What could possibly pull me out of my flu-induced lethargy? Why Poem in Your Pocket Day, of course! Celebrating its 9th anniversary in NYC, Poem in Your Pocket Day is a day to remember how delightful poetry is and to celebrate language. Ideally, you carry a poem in your pocket all day, sharing your poetry with anyone you meet. Then, they’ll share their poem with you! Poetry alive on the streets of New York!
Of course, Poem in Your Pocket Day has never actually happened this way for me. I’ve never had an encounter with a stranger that has led to spontaneous poetry reading. But, in my five years as a high school English teacher, I HAVE had several lovely encounters with students on Poem in Your Pocket Day. It’s always delightful to learn of the quiet boy who secretly loves Walt Whitman (which happened today), or the girl who already carries around a Langston Hughes poem in her wallet.

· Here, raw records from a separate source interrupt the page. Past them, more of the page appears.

theorem test_step_of_reset : stepRecord State.reset =
    ⟨some (.errUnknownInstruction 0x0200 0x0000), 0x0200, some 0x0000, none, false⟩ ∧
    (afterStep State.reset).pc = 0x0202 := by decide

theorem test_record_of_cls : stepRecord (State.reset.withFetchWord 16 0x00E0) =
    ⟨none, 0x0200, some 0x00E0, some 1, true⟩ := by decide

/-! ### Control transfer (section 2.3) -/

theorem test_jp : (ran State.reset 0x1ABC).pc = 0x0ABC := by decide

theorem test_call : (ran (called 15) 0x2300).stack[15] = 0x0202 ∧ (ran (called 15) 0x2300).sp = 16 ∧
    (ran (called 15) 0x2300).pc = 0x0300 := by decide

theorem test_call_full : failed (called 16) 0x2300 = some (.errStackOverflow 0x0200) := by decide

theorem test_ret : (ran (called 1) 0x00EE).pc = 0x0204 ∧ (ran (called 1) 0x00EE).sp = 0 ∧
    (ran (called 1) 0x00EE).stack[0] = 0x0204 := by decide

theorem test_ret_empty : failed (called 0) 0x00EE = some (.errStackUnderflow 0x0200) := by decide

theorem test_se_kk : (ran (regs 1 0x00 2 0) 0x3100).pc = 0x0204 ∧ (ran (regs 1 0x01 2 0) 0x3100).pc = 0x0202 := by decide

theorem test_sne_kk : (ran (regs 2 0x10 3 0) 0x4210).pc = 0x0202 ∧ (ran (regs 2 0x11 3 0) 0x4210).pc = 0x0204 := by
  decide

theorem test_se_vy : (ran (regs 3 0x7F 4 0x7F) 0x5340).pc = 0x0204 ∧ (ran (regs 3 0x7F 4 0x7E) 0x5340).pc = 0x0202 := by
  decide

theorem test_sne_vy : (ran (regs 3 1 4 2) 0x9340).pc = 0x0204 ∧ (ran (regs 3 2 4 2) 0x9340).pc = 0x0202 := by decide

theorem test_jp_v0 : (ran (regs 0 0xFF 2 0x55) 0xBFFF).pc = 0x10FE ∧ (ran (regs 0 0 2 0x55) 0xB2F0).pc = 0x02F0 := by
  decide

/-! ### Load, arithmetic, logic, shift, random (section 2.4) -/

theorem test_ld_kk : (ran State.reset 0x6F01).getV VF = 0x01 := by decide

theorem test_add_kk : (ran (regs 1 0xFF 15 0x07) 0x7101).getV 1 = 0x00 ∧
    (ran (regs 1 0xFF 15 0x07) 0x7101).getV VF = 0x07 := by decide

theorem test_ld_vy : (ran (regs 2 0x9C 1 0) 0x8120).getV 1 = 0x9C := by decide

theorem test_or : (ran (regs 1 0xF0 2 0x0F) 0x8121).getV 1 = 0xFF := by decide

theorem test_and : (ran (regs 1 0xF3 2 0x3F) 0x8122).getV 1 = 0x33 := by decide

theorem test_xor : (ran (regs 1 0xFF 2 0x0F) 0x8123).getV 1 = 0xF0 := by decide

theorem test_add_vy : (ran (regs 1 0xC8 2 0x64) 0x8124).getV 1 = 0x2C ∧ (ran (regs 1 0xC8 2 0x64) 0x8124).getV VF = 1 := by
  decide

theorem test_add_into_vf : (ran (regs 15 0xF0 2 0x20) 0x8F24).getV VF = 0x10 := by decide

theorem test_sub : (ran (regs 1 0x05 2 0x0A) 0x8125).getV 1 = 0xFB ∧ (ran (regs 1 0x05 2 0x0A) 0x8125).getV VF = 0 := by
  decide

theorem test_sub_vf_sampled_first : (ran (regs 1 0x05 15 0x03) 0x81F5).getV 1 = 0x02 ∧
    (ran (regs 15 0x03 2 0x01) 0x8F25).getV VF = 0x02 := by decide

theorem test_shr : (ran (regs 1 0x05 2 0xF1) 0x8126).getV 1 = 0x02 ∧ (ran (regs 1 0x05 2 0xF1) 0x8126).getV VF = 1 := by
  decide

theorem test_shr_uses_vy : (ran (shiftY (regs 1 0x05 2 0xF1)) 0x8126).getV 1 = 0x78 ∧
    (ran (shiftY (regs 1 0x05 2 0xF1)) 0x8126).getV 2 = 0xF1 := by decide

theorem test_subn : (ran (regs 1 0x0A 2 0x05) 0x8127).getV 1 = 0xFB ∧ (ran (regs 1 0x05 2 0x0A) 0x8127).getV VF = 1 := by
  decide

theorem test_shl : (ran (regs 1 0x81 2 0) 0x812E).getV 1 = 0x02 ∧ (ran (regs 15 0x81 2 0) 0x8F0E).getV VF = 0x02 := by
  decide

theorem test_shl_uses_vy : (ran (shiftY (regs 1 0x81 2 0x21)) 0x812E).getV 1 = 0x42 ∧
    (ran (shiftY (regs 1 0x81 2 0x21)) 0x812E).getV VF = 0 := by decide

/-- The rule for the draw A7 (R162). -/
theorem test_rnd : ∃ t, withDraw 0xA7 3 0x0F State.reset = .next t ∧ t.getV 3 = 0x07 ∧ t.draws = 1 :=
  ⟨_, rfl, by decide, by decide⟩

/-! ### Index and memory (section 2.5) -/

theorem test_ld_i : (ran State.reset 0xA2F0).i = 0x02F0 := by decide

theorem test_add_i : (ran ((regs 2 0x02 3 0).setI 0xFFFF) 0xF21E).i = 0x0001 := by decide

theorem test_ld_f : (ran (regs 4 0x0A 3 0) 0xF429).i = 0x0032 := by decide

theorem test_ld_f_rejects : failed (regs 4 0x10 3 0) 0xF429 = some (.errGlyphIndex 0x0200 0x10) := by decide

theorem test_ld_b : (ran ((regs 0 0x7B 1 0).setI 0x0300) 0xF033).mem.readBytes 0x300 3 = [1, 2, 3] := by decide

theorem test_ld_b_out_of_range : failed ((regs 0 9 1 0).setI 0x0FFE) 0xF033 =
    some (.errAddressRange 0x0200 0x1000 0x1000) := by decide

/-- The first offending address (R220) and the highest one (R183) where they differ. -/
theorem test_range_error_addresses :
    failed (State.reset.setI 0x0FFF) 0xF033 = some (.errAddressRange 0x0200 0x1000 0x1001) ∧
    failed (State.reset.setI 0x1500) 0xF033 = some (.errAddressRange 0x0200 0x1500 0x1502) := by decide

theorem test_ld_mem_inclusive : (ran ((regs 0 0xAA 1 0xBB).setI 0x0400) 0xF055).mem.readBytes 0x400 2 = [0xAA, 0x00] := by
  decide

theorem test_ld_mem_out_of_range : failed ((regs 0 0xAA 1 0xBB).setI 0x0FFF) 0xF155 =
    some (.errAddressRange 0x0200 0x1000 0x1000) := by decide

theorem test_ld_vx_mem : (ran (withData 0x0400 [0x11, 0x22, 0x33, 0x44, 0x55]) 0xF365).getV 3 = 0x44 ∧
    (ran (withData 0x0400 [0x11, 0x22, 0x33, 0x44, 0x55]) 0xF365).getV 4 = 0x00 := by decide

theorem test_ld_vx_glyph_table : (ran State.reset 0xF165).getV 0 = 0xF0 ∧ (ran State.reset 0xF165).getV 1 = 0x90 := by
  decide

/-! ### Framebuffer (section 2.6) -/

theorem test_cls : (ran (State.reset.setFb (Vector.replicate 32 0xFFFF#64)) 0x00E0).fb = FrameBuffer.clear := by decide

/-- The glyph-0 pattern at (0, 0), no collision (R202's example, P1). -/
theorem test_drw_glyph_zero : (ran State.reset 0xD005).fb.toList.take 6 =
    [0xF000000000000000, 0x9000000000000000, 0x9000000000000000, 0x9000000000000000, 0xF000000000000000, 0] ∧
    (ran State.reset 0xD005).getV VF = 0 := by decide

theorem test_drw_clips_at_the_right : (ran ((withData 0x0300 [0xFF]).setV 0 0x3E) 0xD011).fb[0] = 3 := by decide

/-! ### Keys, timers and commands (sections 2.7 and 2.8) -/

theorem test_skp_low_nibble : (ran ((regs 5 0x1A 0 0).setKey 0xA true) 0xE59E).pc = 0x0204 := by decide

theorem test_sknp : (ran ((regs 5 0x07 0 0).setKey 7 true) 0xE5A1).pc = 0x0202 ∧
    (ran (regs 5 0x07 0 0) 0xE5A1).pc = 0x0204 := by decide

theorem test_ld_vx_dt : (ran (State.reset.setDt 0x03) 0xF207).getV 2 = 0x03 := by decide

theorem test_ld_dt : (ran (regs 2 0x3C 0 0) 0xF215).dt = 0x3C := by decide

theorem test_ld_st : (ran (regs 3 0x02 0 0) 0xF318).st = 0x02 ∧ soundOn (ran (regs 3 0x02 0 0) 0xF318) = true := by decide

theorem test_tick : (tick ((State.reset.setDt 0x01).setSt 0xFF)).dt = 0x00 ∧
    (tick ((State.reset.setDt 0x01).setSt 0xFF)).st = 0xFE ∧ (tick State.reset).dt = 0x00 := by decide

theorem test_set_key : (setKeyCommand 7 true State.reset).getKey 7 = true ∧
    (setKeyCommand 7 true State.reset).getKey 6 = false := by decide

theorem test_load : (runIgnoringErrors [.reset, .load [0xA0, 0x00, 0x60, 0x00, 0xD0, 0x05]] (called 3)).mem.readBytes 0x200 7 =
    [0xA0, 0x00, 0x60, 0x00, 0xD0, 0x05, 0x00] := by decide

/-- A store of what the address reads as when unlisted removes the entry. -/
theorem test_write_is_canonical : Memory.write [(0x300, 7)] 0x300 0 = [] ∧ Memory.write [] 0x000 0xF0 = [] ∧
    Memory.write [(0x300, 7)] 0x200 1 = [(0x200, 1), (0x300, 7)] := by decide

/-! ### Witnesses: a state and operands that meet the hypotheses of each statement, at the boundaries of its clauses -/

/-- `6A2B` at 0x200 (R151's example), for the statements about a STEP that answers a next state. -/
def running : State := State.reset.withFetchWord 16 0x6A2B

theorem witness_running : running.pc.toNat ≤ 0xFFE ∧ running.wordAtPc = 0x6A2B ∧
    decode [running.readByte running.pc.toNat, running.readByte (running.pc.toNat + 1)] =
      .instr (.ldVxKk 0xA 0x2B) [] ∧ decodeWord running.wordAtPc = some (.ldVxKk 0xA 0x2B) ∧
    mayWriteV (.ldVxKk 0xA 0x2B) 0 = false := by decide

theorem witness_running_steps : ∃ t, step running = .next t := ⟨_, rfl⟩

theorem witness_running_invariant : running.Inv := ⟨by decide, by decide, by decide⟩

/-- A skip that is taken: the clause of ProgramCounterFollows that allows 4. -/
theorem witness_skip_steps : ∃ t, step (State.reset.withFetchWord 16 0x3100) = .next t ∧ t.pc.toNat = 0x204 :=
  ⟨_, rfl, by decide⟩

theorem witness_decode_of_encode : (Instr.drwVxVyN 15 15 15).wellFormed = true := by decide

theorem witness_encode_of_decode : decodeWord 0xDFFF = some (.drwVxVyN 15 15 15) := by decide

theorem witness_row_selects : (⟨14, 0x8004, 0xF00F⟩ : OpcodeRow) ∈ opcodeMap ∧
    (⟨14, 0x8004, 0xF00F⟩ : OpcodeRow).selects 0x8124 = true := by decide

theorem witness_fetch_at_last_address : (State.reset.setPc 0x0FFE).pc.toNat ≤ 0xFFE ∧
    decode [((State.reset.setPc 0x0FFE).withFetchWord 16 0x6001).readByte 0xFFE,
      ((State.reset.setPc 0x0FFE).withFetchWord 16 0x6001).readByte 0xFFF] = .instr (.ldVxKk 0 1) [] := by decide

theorem witness_illegal_word : State.reset.pc.toNat ≤ 0xFFE ∧
    ∀ r ∈ opcodeMap, r.selects State.reset.wordAtPc = false := by decide

theorem witness_fetch_above : 0xFFE < (State.reset.setPc 0x0FFF).pc.toNat ∧ max (0x0FFF : Nat) 0x1000 = 0x1000 ∧
    0xFFE < (State.reset.setPc 0x10FE).pc.toNat := by decide

theorem witness_step_faults : step State.reset = .fault (.errUnknownInstruction 0x0200 0x0000) := rfl

theorem witness_ended : (State.reset.withFetchWord 16 0x1200).ended ∧
    ((State.reset.setPc 0x0FFE).withFetchWord 16 0x1FFE).ended :=
  ⟨⟨by decide, 0x200, by decide, by decide⟩, ⟨by decide, 0xFFE, by decide, by decide⟩⟩

theorem witness_flag_not_destination : (14 : Reg) ≠ VF := by decide

theorem witness_shift_source : (State.reset.getV 2 = if State.reset.config.shiftUsesVy = true then State.reset.getV 1 else
      State.reset.getV 2) ∧ (shiftY State.reset).config.shiftUsesVy = true := by decide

Here’s the poem I carried today. It’s a favorite of mine, every since my husband sent it to me when we were dating (long distance–how romantic!).
by Jeffrey McDaniel
In an effort to get people to look
into each other’s eyes more,
and also to appease the mutes,
the government has decided
to allot each person exactly one hundred
and sixty-seven words, per day.
When the phone rings, I put it to my ear
without saying hello. In the restaurant
I point at chicken noodle soup.
I am adjusting well to the new way.
Late at night, I call my long distance lover,
proudly say I only used fifty-nine today.
I saved the rest for you.
When she doesn’t respond,
I know she’s used up all her words,
so I slowly whisper I love you
thirty-two and a third times.
After that, we just sit on the line
and listen to each other breathe.
I’m going to keep it in my wallet from now on, hoping that someday, somewhere, someone will ask me “Is that a poem in your pocket?” And I’ll be able to say “Why yes, yes it is.”